*What you are asked to do*.
Wherever the word "serial" appears in a line of the records, copy that line.

*Provided entries*.

/-- The effect after the whole bundle has issued (R134, R143, R145, R148, R150, R152): the bundle's own slots read what was there before
it (02_bundle.md R43). -/
def finishIssue (s : State) (c : Nat) : State :=
  let s := ({ s with free := s.free + 1 } : State).performTagged (coreOf c)
  let x := s.ctx c
  let y := { x with nxt := .seq, frz := 0, spent := 0, order := x.order + 1, srUsed := 0, test := none, due := none, barPass := none,
                    barIn := none }
  match x.nxt with
  | .seq => s.setCtx c { y with pc := x.pc + 32 }
  | .jump p b => s.setCtx c { y with pc := p, bubble := b }
  | .ret h p b => s.setCtx c ({ returnTrap y with handle := h, pc := p, bubble := b }.takeResume h p)
  | .exit => exitContext (s.setCtx c y) c
  | .trap code info => takeTrap (s.setCtx c { y with pc := x.pc + 32 }) c code info x.handle (x.pc + 32)
  | .delay n => s.setCtx c { y with pc := x.pc + 32, delay := n }
  | .openRegion h => s.setCtx c { y.openRegion h with pc := x.pc + 32 }
  | .closeRegion => s.setCtx c { y.closeRegion with pc := x.pc + 32 }
  | .clearLog => s.setCtx c { y.fevClear with pc := x.pc + 32, fevClr := true }

/-- The bank cycles spent (R158) of a bundle that freezes: what its LD slot answers, else those it had spent before. -/
def freezeSpent (spent : Nat) : List Verdict → Option Nat
  | [] => none
  | .freeze n :: _ => some n
  | .stall :: r => some ((freezeSpent spent r).getD spent)
  | .testing _ :: r => some ((freezeSpent spent r).getD spent)
  | .asking _ :: r => some ((freezeSpent spent r).getD spent)
  | _ :: r => freezeSpent spent r

/-- A command leaves for Anise, which it reaches at issue + 1 or later, or for a walker, which starts it at issue + 3 or later: how much later
is not fixed (11_kvblocks.md R261, 15_schedule.md R350; a free value, log entry 27). -/
def SqCmd.onWay (q : SqCmd) : SqCmd := { q with wait := (if 22 ≤ q.op then 3 else 1) + Config.freeValue q.serial 261 }

/-- A command with a reply is sent; its bundle waits for it (R263, R270, R348). -/
def sendAsk (s : State) (c : Nat) (q : SqCmd) : State :=
  let s := flushStores s c
  let s := { s with serial := s.serial + 1 }
  let q := { q with serial := s.serial, ts := s.ptsOf (.core (coreOf c)) }
  let s := s.modCtx c (fun x => { x with asks := ⟨x.handle, x.pc, q.serial, q.op, none, 0⟩ :: x.asks })
  if q.op = 22 then { s with walks := s.walks ++ [q.onWay] } else { s with anise := s.anise ++ [q.onWay] }

/-- The requests among the answers are sent (one slot only makes requests). -/
def sendAsks (s : State) (c : Nat) : List Verdict → State
  | [] => s
  | .asking q :: _ => sendAsk s c q
  | _ :: r => sendAsks s c r

/-- The state from which a frozen bundle goes on: that of a `br.waita` test that has been performed in this cycle (R137), the core's wait
for it begun anew. -/
def testedState (s : State) (c : Nat) : List Verdict → State
  | [] => s
  | .testing t :: _ => t.modCore (coreOf c) (fun g => { g with wait := none })
  | _ :: r => testedState s c r

/-- A walk of the bundle at issue has ended absent: its task is saved (R367), with cause 2 where a data-wait event under the Save action is due in
the same frozen cycle (R370). -/
def absentSave (s : State) (c asid va : Nat) (acc : Acc) (lvl : Nat) : State :=
  let t := pageFault s c asid va acc lvl (s.ctx c).kLevel
  if waitOver s c && waitSaves s c then t.beginSave (s.ctx c).tid 2 (some c) else t

/-- The lowest slot's answer of those that prevent issue (R147); a wait for data comes before a blocking condition (R22), also where its walk has
ended absent (R367). -/
def lowestOf : List Verdict → Option Verdict
  | [] => none
  | .block why p :: r => match lowestOf r with
    | some (.absent asid va acc lvl) => some (.absent asid va acc lvl)
    | _ => some (.block why p)
  | v :: _ => some v

/-- Is an answer a schedule violation (09_matrix.md R216)? -/
def Verdict.sched : Verdict → Bool
  | .trap code _ => code == 6
  | _ => false

/-- The answer that is taken of those that prevent issue (R147). A schedule violation is found only in the cycle in which the bundle would otherwise
issue (09_matrix.md R216): any other answer comes before it. -/
def takenOf (vs : List Verdict) : Option Verdict :=
  match lowestOf (vs.filter (fun v => !v.sched)) with
  | some v => some v
  | none => vs.head?

/-- The lowest slot whose walk has ended absent. -/
def absentOf : List Verdict → Option (Nat × Nat × Acc × Nat)
  | [] => none
  | .absent asid va acc lvl :: _ => some (asid, va, acc, lvl)
  | _ :: r => absentOf r

/-- The read of memory that found poison has been performed: after the context's earlier stores, with a timestamp of its own (04_memory.md R101,
R131). -/
def poisonRead (s : State) (c : Nat) (info : W64) (lease : Option Nat) : State :=
  match lease with
  | none => s
  | some l =>
    match translate s (dieOf (coreOf c)) (.core (coreOf c)) (s.task (s.ctx c).tid).asid (sx48 info.toNat) .read (s.ctx c).kLevel with
    | .ok pa pte t =>
      let t := flushStores t c
      let at_ := t.placeOf (t.task (t.ctx c).tid).asid (sx48 info.toNat) pa
      if l = 0 then t.loadHome (.core (coreOf c)) at_ 0
      else (t.loadPhys (.core (coreOf c)) at_ 1 (pteBypass pte || decide (memBytes ≤ at_))).2.2
    | _ => s

/-- The answers that prevent issue are settled: a wait for data comes first (R22, R223), unless a walk has ended absent, which ends the
freeze with a save (R370); else the answer that is taken. -/
def settle (s : State) (c : Nat) (vs : List Verdict) : State :=
  match freezeSpent (s.ctx c).spent vs with
  | some n => match absentOf vs with
    | some (asid, va, acc, lvl) => absentSave s c asid va acc lvl
    | none => freezeCycle (sendAsks (testedState s c vs) c vs) c n
  | none => match takenOf vs with
    | none => s
    | some v => match v with
      | .issued s' => s'
      | .freeze n => freezeCycle s c n
      | .stall => s
      | .testing _ => s
      | .asking _ => s
      | .block why p => blockContext s c why p
      | .trap code info => let x := s.ctx c; takeTrap s c code info x.handle x.pc
      | .absent asid va acc lvl => absentSave s c asid va acc lvl
      | .poison info b lease => consume (poisonRead s c info lease) c info b

/-- The translations of a bundle's accesses, in slot order (R367): what a walk has set in memory and what the core then holds stay also
where the bundle does not issue (R359). -/
def walkSlots (c : Nat) : List SlotOp → State → State
  | [], s => s
  | o :: r, s => walkSlots c r (match o.mem c s with
    | none => s
    | some (va, acc) =>
      if !readGuard s c o.guard || !canonical va then s
      else match translate s (dieOf (coreOf c)) (.core (coreOf c)) (s.task (s.ctx c).tid).asid va acc (s.ctx c).kLevel with
        | .ok _ _ t => t
        | .absent _ t => t
        | .refused t => t
        | .wait => s)

/-- A bundle of slots of context c in one cycle: its accesses are translated, and it issues whole or not at all (R9, R367). -/
def issueSlots (c : Nat) (ops : List SlotOp) (s : State) : State :=
  let s := walkSlots c ops s
  match runSlots c ops s with
  | (s', []) => finishIssue s' c
  | (_, vs) => settle s c vs

/-- The context that a slot instruction acts for: the ACTIVE context of the core in focus (DESIGN CHOICE, log entry 4). -/
def State.acting (s : State) : Option Nat := (s.core s.focus).active

/-- The guard that is always true. -/
def always : Guard := ⟨0, false⟩

end Sys2Proof.Machine
end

*Solution below*.
def SqCmd.onWay (q : SqCmd) : SqCmd := { q with wait := (if 22 ≤ q.op then 3 else 1) + Config.freeValue q.serial 261 }
  let s := { s with serial := s.serial + 1 }
  let q := { q with serial := s.serial, ts := s.ptsOf (.core (coreOf c)) }
  let s := s.modCtx c (fun x => { x with asks := ⟨x.handle, x.pc, q.serial, q.op, none, 0⟩ :: x.asks })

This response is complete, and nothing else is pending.